Edwards shrugged at Webberly in mutual understanding. "Quite the gent, he is," he commented before leaving the room.
"Sack him!" Hillier shouted as the door shut behind the pathologist.
Webberly laughed. "Have a sherry, David," he said. "It's in the cabinet
behind you. We none of us ought to be here on a Saturday."
Two sherries considerably palliated Hillier's irritation with the
pathologist. He was standing before Webberly's display wall, staring
morosely at the thirteen photographs.
"This is one hell of a mess," he noted sourly. "Victoria, King's Cross,
Waterloo, Liverpool, Blackfriars, Paddington. God damn it, man, why
can't he at least be alphabetical!"
"Maniacs often lack that little organisational touch," Webberly responded placidly.
"Five of these victims don't even have names, for God's sake," Hillier complained.
"ID is always removed, so are money and clothes. If there's no
missing-person report filed, we start with prints. You know how long
something like that takes, David. We're doing our best."

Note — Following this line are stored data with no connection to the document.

/-- A quad exchange: helper lanes supply their registers (R41, R42, R121, R122). -/
def quadMove (acc : Acc) (regs : List RegN) (d : Nat) (s : State) (f : Group → Nat → W64) : Out :=
  gated { acc := acc, rd := regs, wr := vR [d] } s fun g p => land (vWrites d (actLanes s g p) (f g)) 0

/-- QSWP_H (R121). -/
def execQswpH (d a : Nat) (s : State) : Out := quadMove accV2 (vR [a]) d s fun g l => rV g a (l ^^^ 1)

/-- QSWP_V (R121). -/
def execQswpV (d a : Nat) (s : State) : Out := quadMove accV2 (vR [a]) d s fun g l => rV g a (l ^^^ 2)

/-- QSWP_D (R121). -/
def execQswpD (d a : Nat) (s : State) : Out := quadMove accV2 (vR [a]) d s fun g l => rV g a (l ^^^ 3)

/-- QBCAST (R122). -/
def execQbcast (d a b : Nat) (s : State) : Out :=
  quadMove accV3 (vR [a] ++ sR [b]) d s fun g l => rV g a (4 * (l / 4) + fld (rS g b).toNat 0 2)

/-- QBCAST_I (R122). -/
def execQbcastI (d a p : Nat) (s : State) : Out := quadMove accV2 (vR [a]) d s fun g l => rV g a (4 * (l / 4) + p)

/-- Acceptance and the SUB check of the XLANEI forms (R44, R111). -/
def accXI : Acc := { accV2 with ew := true }
def subOk (s : State) (i : Nat) : Bool := fld i 0 3 < 64 / ewOf s

/-- VGET (R116). -/
def execVget (d a i : Nat) (s : State) : Out :=
  xMove accXI (vR [a]) (subOk s i) d s fun _ r _ => BitVec.ofNat 64 (elem (ewOf s) (r a (fld i 3 5)) (fld i 0 3))

/-- VPUT (R116). -/
def execVput (d a i : Nat) (s : State) : Out :=
  gated { acc := accXI, rd := vR [a, d], wr := vR [d], fields := subOk s i } s fun g p =>
    match actLanes s g p with
    | [] => land [] 0
    | f :: _ =>
      if (act s g p).getLsbD (fld i 3 5) then
        land [.v d (fld i 3 5) (setElem (ewOf s) (rV g d (fld i 3 5)) (fld i 0 3) (elem (ewOf s) (rV g a f) 0))] 0
      else land [] 0

/-- VBCAST (R116). -/
def execVbcast (d a i : Nat) (s : State) : Out :=
  xMove accXI (vR [a]) (subOk s i) d s fun _ r _ => mapE (ewOf s) fun _ => elem (ewOf s) (r a (fld i 3 5)) (fld i 0 3)

/-- VBFLY (R116). -/
def execVbfly (d a i : Nat) (s : State) : Out :=
  xMove accXI (vR [a]) (subOk s i) d s fun _ r l =>
    mapE (ewOf s) fun e => elem (ewOf s) (r a (l ^^^ fld i 3 5)) (e ^^^ fld i 0 3)

/-- VROT (R116). -/
def execVrot (d a i : Nat) (s : State) : Out :=
  xMove accXI (vR [a]) (subOk s i) d s fun _ r l =>
    mapE (ewOf s) fun e =>
      let n := 64 / ewOf s
      let h := (n * l + e + 32 * n - (n * fld i 3 5 + fld i 0 3)) % (32 * n)
      elem (ewOf s) (r a (h / n)) (h % n)

/-- PX formats: magnitude bits k (Table NUM.5). -/
def pxBits (f : Nat) : Nat := [2, 4, 7].getD f 7

/-- The element format of an MX code and its emax (R23, Table NUM.4). -/
def mxFmt (f : Nat) : Fmt := [F8E4, F8E5, F6E2, F6E3, F4].getD f F4
def mxEmax (f : Nat) : Int := [8, 15, 2, 4, 2, 0].getD f 0

/-- The larger of two magnitudes (finite values). -/
def magLe (x y : FV) : Bool :=
  match x, y with
  | .fin _ m a, .fin _ n b => let k := min a b; m * 2 ^ (a - k).toNat ≤ n * 2 ^ (b - k).toNat
  | _, _ => true

/-- floor(log2) of a finite magnitude, not zero. -/
def flog2 : FV → Int
  | .fin _ m x => Nat.log2 m + x
  | _ => 0
def FV.isZero : FV → Bool
  | .fin _ m _ => m = 0
  | _ => false
def FV.isFin : FV → Bool
  | .fin _ _ _ => true
  | _ => false
def FV.sign : FV → Bool
  | .fin n _ _ => n
  | .inf n => n
  | .nan _ => false

/-- The largest magnitude of a list, the earliest on a tie: its index and value. -/
def largest (l : List FV) : Nat × FV :=
  (l.zipIdx).foldl (fun m q => if magLe q.1 m.2 then m else (q.2, q.1)) (0, l.headD (.fin false 0 0))

/-- An exact value scaled by 2^k. -/
def FV.scale (k : Int) : FV → FV
  | .fin n m x => .fin n m (x + k)
  | v => v

/-- A block of sixteen values as PX: its bytes and flags; each magnitude is rounded under the mode (R22, R23). -/
def packPx (k mode : Nat) (vs : List FV) (draws : List Nat) : List Byte × Nat :=
  let bytes (x b : Nat) (codes : List Nat) := bytesLE (2 + 2 * (k + 1)) (x + 256 * b + 2 ^ 16 * packN (k + 1) codes)
  if vs.any fun v => !v.isFin then (bytes 255 0 (List.replicate 16 0), fNV)
  else
    let a := largest vs
    let a' := (largest (vs.set a.1 (.fin false 0 0))).2
    let bsh : Nat := if a.2.isZero || a'.isZero then 0 else (max 0 (min 15 (flog2 a.2 - flog2 a'))).toNat
    let x : Int := if a.2.isZero then 0 else max 0 (min 254 (flog2 (if a'.isZero then a.2 else a') + 127))
    let el (i : Nat) (v : FV) : Nat × Nat :=
      let b : Int := if bsh ≠ 0 ∧ i = a.1 then bsh else 0
      match v.scale (-(x - 127 - (k - 1) + b)) with
      | .fin n m y =>
        let r := roundInt mode (draws.getD i 0) false m y
        let c := if 2 ^ k ≤ r.1 then (2 ^ k - 1, fOF + fNX) else (r.1, if r.2 then fNX else 0)
        (c.1 + (if n then 2 ^ k else 0), c.2)
      | _ => (0, 0)
    let es := vs.zipIdx.map fun q => if a.2.isZero then (if q.1.sign then 2 ^ k else 0, 0) else el q.2 q.1
    (bytes x.toNat (if bsh = 0 then 0 else 16 * a.1 + bsh) (es.map Prod.fst), orAll (es.map Prod.snd))

/-- A block of thirty-two values as MX: its element area, its scale and flags (R20, R23, R124). An element of −0 in a block
of zeros follows R31 for f4, not the sign code that R23 asks of such a block, and is 0 for INT8, which has no −0 (DESIGN CHOICE,
log 49). -/
def packMx (f mode : Nat) (sat : Bool) (fx : Nat) (vs : List FV) (draws : List Nat) : List Byte × Nat :=
  let cb := if f = 5 then 8 else (mxFmt f).bits
  let bytes (sc : Nat) (codes : List Nat) :=
    let area := bytesLE (4 * cb) (packN cb codes)
    area ++ List.replicate (32 - area.length) 0 ++ [BitVec.ofNat 8 sc]
  if vs.any fun v => !v.isFin then (bytes 255 (List.replicate 32 0), fNV)
  else
    let a := (largest vs).2
    if a.isZero then
      (bytes 0 (vs.map fun v => if f = 5 then 0 else if f = 4 then (intoNarrow F4 0 0 false fx v).1 else if v.sign then (mxFmt f).top else 0), 0)
    else
      let sc : Int := max 0 (min 254 (flog2 a - mxEmax f + 127))
      let es := vs.zipIdx.map fun q =>
        let v := q.1.scale (127 - sc)
        if f = 5 then
          match v.scale 6 with
          | .fin n m y =>
            let r := roundInt mode (draws.getD q.2 0) n m y
            if 127 < r.1 then (ofI 8 (sgn n 127), fOF + fNX) else (ofI 8 (sgn n r.1), if r.2 then fNX else 0)
          | _ => (0, 0)
        else intoNarrow (mxFmt f) mode (draws.getD q.2 0) sat fx v
      (bytes sc.toNat (es.map Prod.fst), orAll (es.map Prod.snd))

/-- The values of a PX block's bytes; none for a NaN block (R22). -/
def pxVals (k : Nat) (b : List Byte) : Option (List FV) :=
  let n := ofBytesLE (b.take (2 + 2 * (k + 1)))
  let x := fld n 0 8
  if x = 255 then none
  else some ((List.range 16).map fun i =>
    let c := fld n (16 + (k + 1) * i) (k + 1)
    let bo := if fld n 12 4 = i then fld n 8 4 else 0
    .fin (2 ^ k ≤ c) (c % 2 ^ k) ((x : Int) - 127 - (k - 1) + bo))
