/-- The bundles that claim a line: one's preparing version stands there, or a bundle store to it is on its way (R294,
R296). -/
def claimsOf (s : State) (line : Nat) : List Handle :=
  ((s.line line).prep.toList.map Prod.snd) ++ s.ops.filterMap fun o =>
    match o.2.kind with
    | .mem m => if m.lanes.any fun l => l.bun && !o.2.ended l && lineOf l.pa = line then m.bundle else none
    | _ => none

/-- Another bundle, open or preparing, claims the line (R296). -/
def conflict (s : State) (h : Handle) (line : Nat) : Bool :=
  (claimsOf s line).any fun k => k ≠ h && (handleSt s k = .open_ || handleSt s k = .preparing)

/-- ISSUE OF A MEMORY INSTRUCTION: the checks of all lanes (R127), translation (R132), the bundle checks (R296),
then the operation is in flight. `lanes` are (lane, address, operand, comparand). -/
def memIssue (k : MemK) (n ord scp : Nat) (dst : Dst) (lanes : List (Nat × Nat × Nat × Nat)) (hostBad : Bool)
    (g : Group) (p : Path) (s : State) : State :=
  let need : Need := match k with
    | .load => Need.read
    | .store => Need.write
    | .atom _ => { Need.rw with hostBad := hostBad }
  match lanes.findSome? fun l =>
      if badVa l.2.1 then some (Cause.perm, l.2.1) else if l.2.1 % n ≠ 0 then some (Cause.align, l.2.1) else none with
  | some (c, x) => trapAt c x s
  | none =>
    translate g p (lanes.map fun l => l.2.1) need (fun pas s =>
      let ob := openBundle s g
      let inB (va : Nat) : Bool := match ob with | some (_, d) => inRanges d va | none => false
      let las : List LaneAcc := (List.zip lanes pas).map fun q =>
        { lane := q.1.1, va := q.1.2.1 % 2 ^ 57, pa := q.2, x := q.1.2.2.1, c := q.1.2.2.2,
          bun := k = .store && inB q.1.2.1, done := false, res := 0 }
      let reason : Nat :=
        match k with
        | .atom _ => if las.any fun l => inB l.va then 5 else 0
        | .store => match ob with
          | some (h, _) => if las.any fun l => l.bun && conflict s h (lineOf l.pa) then 4 else 0
          | none => 0
        | .load => 0
      if reason ≠ 0 then trapAt .bundle reason (s.modG fun g => { g with bReason := reason })
      else if las.isEmpty then advance s
      else
        advance (s.addOp
          { gid := s.iss.gid, slot := s.iss.slot, ctx := g.ctx, core := g.place.core, perf := false, lost := 0,
            born := s.clocks.nets,
            kind := .mem { k := k, n := n, ord := ord, scp := scp, dst := dst, lanes := las, bundle := ob.map Prod.fst, cls := 3 } }))
      s

/-- Orders accepted by loads, stores and atomics (Table MEM.2). -/
def ordsL : List Nat := [0, 1, 4]
def ordsS : List Nat := [0, 2, 4]
def ordsA : List Nat := [0, 1, 2, 3, 4]

/-- A based vector load or store of n bytes (R128). -/
def based (store : Bool) (n d a i : Nat) (s : State) : Out :=
  let acc : Acc := { pred := true, ords := if store then ordsS else ordsL, rpt := some (true, true, false), imms := 2 }
  gated { acc := acc, rd := sR [a] ++ (if store then vR [d] else []), wr := if store then [] else vR [d] } s fun g p =>
    let o := ordOf s 0 0
    memIssue (if store then .store else .load) n o.1 o.2 (if store then .none else .vec d)
      ((actLanes s g p).map fun l =>
        (l, (rS g a + immS s i + BitVec.ofNat 64 (n * l)).toNat, (rV g d l).toNat % 2 ^ (8 * n), 0)) false g p

/-- An indexed load or store of n bytes (R133). -/
def indexed (store : Bool) (n d a b : Nat) (s : State) : Out :=
  let acc : Acc := { pred := true, ords := if store then ordsS else ordsL }
  gated { acc := acc, rd := sR [a] ++ vR (if store then [b, d] else [b]), wr := if store then [] else vR [d] } s fun g p =>
    let o := ordOf s 0 0
    memIssue (if store then .store else .load) n o.1 o.2 (if store then .none else .vec d)
      ((actLanes s g p).map fun l => (l, (rS g a + rV g b l).toNat, (rV g d l).toNat % 2 ^ (8 * n), 0)) false g p

/-- A scalar load or store (R128). -/
def scalarMem (store : Bool) (d a i : Nat) (s : State) : Out :=
  let acc : Acc := { ords := if store then ordsS else ordsL, imms := 2 }
  gated { acc := acc, rd := sR (if store then [a, d] else [a]), wr := if store then [] else sR [d] } s fun g p =>
    let o := ordOf s 0 0
    memIssue (if store then .store else .load) 8 o.1 o.2 (if store then .none else .sca d)
      [(0, (rS g a + immS s i).toNat, (rS g d).toNat, 0)] false g p

/-- An atomic (R135, R136). `hostOk`: the host performs it. -/
def atomic (fn n d a b : Nat) (hostOk : Bool) (s : State) : Out :=
  let acc : Acc := { pred := true, ords := ordsA }
  let regs := if fn = 12 then [b, d, d + 1] else [b, d]
  gated { acc := acc, rd := sR [a] ++ vR regs, wr := vR [d] } s fun g p =>
    let o := ordOf s 0 3
    memIssue (.atom fn) n o.1 o.2 (.vec d)
      ((actLanes s g p).map fun l =>
        let v := (rV g d l).toNat
        (l, (rS g a + rV g b l).toNat,
          if fn = 11 then v / 2 ^ 32 else if fn = 12 then (rV g (d + 1) l).toNat else v % 2 ^ (8 * n),
          if fn = 11 then v % 2 ^ 32 else if fn = 12 then v else 0)) (!hostOk) g p

/-- VLD32 (R128). -/
def execVld32 (d a i : Nat) (s : State) : Out := based false 4 d a i s

/-- VST32 (R128). -/
def execVst32 (d a i : Nat) (s : State) : Out := based true 4 d a i s

/-- VLD64 (R128). -/
def execVld64 (d a i : Nat) (s : State) : Out := based false 8 d a i s

/-- VST64 (R128). -/
def execVst64 (d a i : Nat) (s : State) : Out := based true 8 d a i s

/-- VLD16 (R128). -/
def execVld16 (d a i : Nat) (s : State) : Out := based false 2 d a i s

/-- VST16 (R128). -/
def execVst16 (d a i : Nat) (s : State) : Out := based true 2 d a i s

/-- VLD8 (R128). -/
def execVld8 (d a i : Nat) (s : State) : Out := based false 1 d a i s

/-- VST8 (R128). -/
def execVst8 (d a i : Nat) (s : State) : Out := based true 1 d a i s

/-- SLD (R128). -/
def execSld (d a i : Nat) (s : State) : Out := scalarMem false d a i s

/-- SST (R128). -/
def execSst (d a i : Nat) (s : State) : Out := scalarMem true d a i s

/-- VLDX32 (R133). -/
def execVldx32 (d a b : Nat) (s : State) : Out := indexed false 4 d a b s

/-- VSTX32 (R133). -/
def execVstx32 (d a b : Nat) (s : State) : Out := indexed true 4 d a b s

/-- VLDX64 (R133). -/
def execVldx64 (d a b : Nat) (s : State) : Out := indexed false 8 d a b s

/-- VSTX64 (R133). -/
def execVstx64 (d a b : Nat) (s : State) : Out := indexed true 8 d a b s

/-- VLDX16 (R133). -/
def execVldx16 (d a b : Nat) (s : State) : Out := indexed false 2 d a b s

/-- VSTX16 (R133). -/
def execVstx16 (d a b : Nat) (s : State) : Out := indexed true 2 d a b s

/-- VLDX8 (R133). -/
def execVldx8 (d a b : Nat) (s : State) : Out := indexed false 1 d a b s

/-- VSTX8 (R133). -/
def execVstx8 (d a b : Nat) (s : State) : Out := indexed true 1 d a b s

/-- ATOM_ADDE32 (R135, Table MEM.3). -/
def execAtomAddE32 (d a b : Nat) (s : State) : Out := atomic 0 4 d a b true s

/-- ATOM_ADDE64 (R135, Table MEM.3). -/
def execAtomAddE64 (d a b : Nat) (s : State) : Out := atomic 1 8 d a b true s

/-- ATOM_MINI32 (R135, Table MEM.3). -/
def execAtomMinI32 (d a b : Nat) (s : State) : Out := atomic 2 4 d a b false s

/-- ATOM_MINN32 (R135, Table MEM.3). -/
def execAtomMinN32 (d a b : Nat) (s : State) : Out := atomic 3 4 d a b false s

/-- ATOM_MAXI32 (R135, Table MEM.3). -/
def execAtomMaxI32 (d a b : Nat) (s : State) : Out := atomic 4 4 d a b false s

/-- ATOM_MAXN32 (R135, Table MEM.3). -/
def execAtomMaxN32 (d a b : Nat) (s : State) : Out := atomic 5 4 d a b false s

/-- ATOM_ANDB64 (R135, Table MEM.3). -/
def execAtomAndB64 (d a b : Nat) (s : State) : Out := atomic 6 8 d a b false s

/-- ATOM_ORB64 (R135, Table MEM.3). -/
def execAtomOrB64 (d a b : Nat) (s : State) : Out := atomic 7 8 d a b false s

/-- ATOM_XORB64 (R135, Table MEM.3). -/
def execAtomXorB64 (d a b : Nat) (s : State) : Out := atomic 8 8 d a b false s

/-- ATOM_XCHGE32 (R135, Table MEM.3). -/
def execAtomXchgE32 (d a b : Nat) (s : State) : Out := atomic 9 4 d a b true s

/-- ATOM_XCHGE64 (R135, Table MEM.3). -/
def execAtomXchgE64 (d a b : Nat) (s : State) : Out := atomic 10 8 d a b true s

/-- ATOM_CASE32 (R135, Table MEM.3). -/
def execAtomCasE32 (d a b : Nat) (s : State) : Out := atomic 11 4 d a b true s

/-- ATOM_CASE64 (R135, Table MEM.3). -/
def execAtomCasE64 (d a b : Nat) (s : State) : Out := atomic 12 8 d a b true s

/-- ATOM_FADDF32 (R135, Table MEM.3). -/
def execAtomFaddF32 (d a b : Nat) (s : State) : Out := atomic 13 4 d a b false s

/-- ATOM_FADDBF16X2 (R135, Table MEM.3). -/
def execAtomFaddBf16x2 (d a b : Nat) (s : State) : Out := atomic 14 4 d a b false s

/-- ATOM_MAXIDXF16 (R135, Table MEM.3). -/
def execAtomMaxidxF16 (d a b : Nat) (s : State) : Out := atomic 15 8 d a b false s

/-- Op of Table MEM.3. -/
def atomOp (fn n old x c : Nat) : Nat :=
  let w := 8 * n
  match fn with
  | 0 => (old + x) % 2 ^ w
  | 1 => (old + x) % 2 ^ w
  | 2 => if toI w x < toI w old then x else old
  | 3 => min old x
  | 4 => if toI w old < toI w x then x else old
  | 5 => max old x
  | 6 => old &&& x
  | 7 => old ||| x
  | 8 => old ^^^ x
  | 9 => x
  | 10 => x
  | 11 => if old = c then x else old
  | 12 => if old = c then x else old
  | 13 => addRn F32 old x
  | 14 => addRn BF16 (fld old 0 16) (fld x 0 16) + 2 ^ 16 * addRn BF16 (fld old 16 16) (fld x 16 16)
  | _ => if beats F16 (BitVec.ofNat 64 x) (BitVec.ofNat 64 old) then x - 2 ^ 16 * fld x 16 16 else old

/-- An operation reads, or writes, memory. -/
def OpKind.reads : OpKind → Bool
  | .mem m => m.k ≠ .store
  | _ => false
def OpKind.writes : OpKind → Bool
  | .mem m => m.k ≠ .load
  | .submit _ _ _ _ _ _ => true
  | .amsg _ => true
  | _ => false

/-- Some access of the operation is not performed yet; a lost one has ended (R328). -/
def Op.undone (o : Op) : Bool :=
  match o.kind with
  | .mem m => m.lanes.any fun l => !o.ended l
  | _ => o.lost = 0 && match o.kind with
  | .submit _ _ _ _ _ _ => !o.perf
  | .amsg _ => !o.perf
  | _ => false

/-- Some access of the operation is not performed yet, those of an engine among them (R281). -/
def Op.owed (o : Op) : Bool :=
  match o.kind with
  | .eng e => o.lost = 0 && !e.todo.isEmpty
  | _ => o.undone

/-- The operations that stand before `x` in its path (R264, R270, R276). -/
def before (s : State) (xid : Nat) (x : Op) : List (Nat × Op) :=
  s.ops.filter fun (o : Nat × Op) => o.1 < xid && o.2.of x.gid x.slot

/-- The operation was issued by the path of a fence, or by the group of one that fences all its paths. -/
def fenced (f z : Op) : Bool := if f.slot = allSlots then z.ofGroup f.gid else z.of f.gid f.slot

/-- What a fence orders before later accesses still waits for (R272, R281). -/
def fenceHolds (s : State) (fid : Nat) (f : Op) (ord : Nat) (write : Bool) : Bool :=
  s.ops.any fun z => z.1 < fid && fenced f z.2 && z.2.owed &&
    (match ord with
      | 1 => z.2.kind.reads
      | 2 => write
      | 3 => z.2.kind.reads || write
      | _ => true)

/-- Footprints share a byte. -/
def overlap (a n b m : Nat) : Bool := a < b + m && b < a + n

/-- Every access that stands before `x` is performed, as the fork edge of an engine operation asks (R146, R286). -/
def forked (s : State) (xid : Nat) (x : Op) : Bool := (before s xid x).all fun y => !y.2.undone

/-- ORDERING WITHIN A PATH: an access may be performed now (R266 to R268, R272, R276, R281). `foot` are its
footprints, `rel` that it is a release, `inj` that it is sent to a home: a line is then kept to one access at a
time until the reply or the acknowledgement (R330). A release waits for the path's engine operations too: R281 says so, though R286 leaves the
path's other accesses unordered with them (log 47). -/
def mayPerform (s : State) (xid : Nat) (x : Op) (write rel inj : Bool) (foot : List (Nat × Nat)) : Bool :=
  (before s xid x).all fun y =>
    match y.2.kind with
    | .mem m =>
      let und := m.lanes.filter fun l => !y.2.ended l
      (und.isEmpty || (!rel && !([1, 3, 4].contains m.ord))) &&
        (und.all fun l => foot.all fun f => !overlap l.pa m.n f.1 f.2) &&
        (!inj || m.lanes.all fun l => (y.2.lost ≠ 0 && lineOf l.pa = y.2.lostAt) || foot.all fun f => lineOf l.pa ≠ lineOf f.1)
    | .fence o _ => !fenceHolds s y.1 y.2 o write
    | .submit _ _ ka kr _ _ => y.2.lost ≠ 0 || (!rel || !y.2.owed) &&
      (y.2.perf || foot.all fun f => !overlap ka 16 f.1 f.2 && !overlap kr 16 f.1 f.2) &&
      (!inj || foot.all fun f => lineOf ka ≠ lineOf f.1 && lineOf kr ≠ lineOf f.1)
    | _ => !rel || !y.2.owed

Hillier turned around. The one thing he knew for a certainty was that
Malcolm would always do his absolute best and would quietly remain in
the background when the kudos were given. "Sorry. Was I frothing?"
"A bit."
"As usual. So this new Nies-Kerridge squabble? What's it all about?"
Webberly glanced at his watch. "Another Yorkshire murder being disputed,
no less. They're sending someone down with the data. A priest."
"A priest? Christ—what kind of case is this?"
Webberly shrugged. "Evidently he's the only third party that Nies and Kerridge could agree upon to bring us the information."
"Why's that?"
"Seems he found the body."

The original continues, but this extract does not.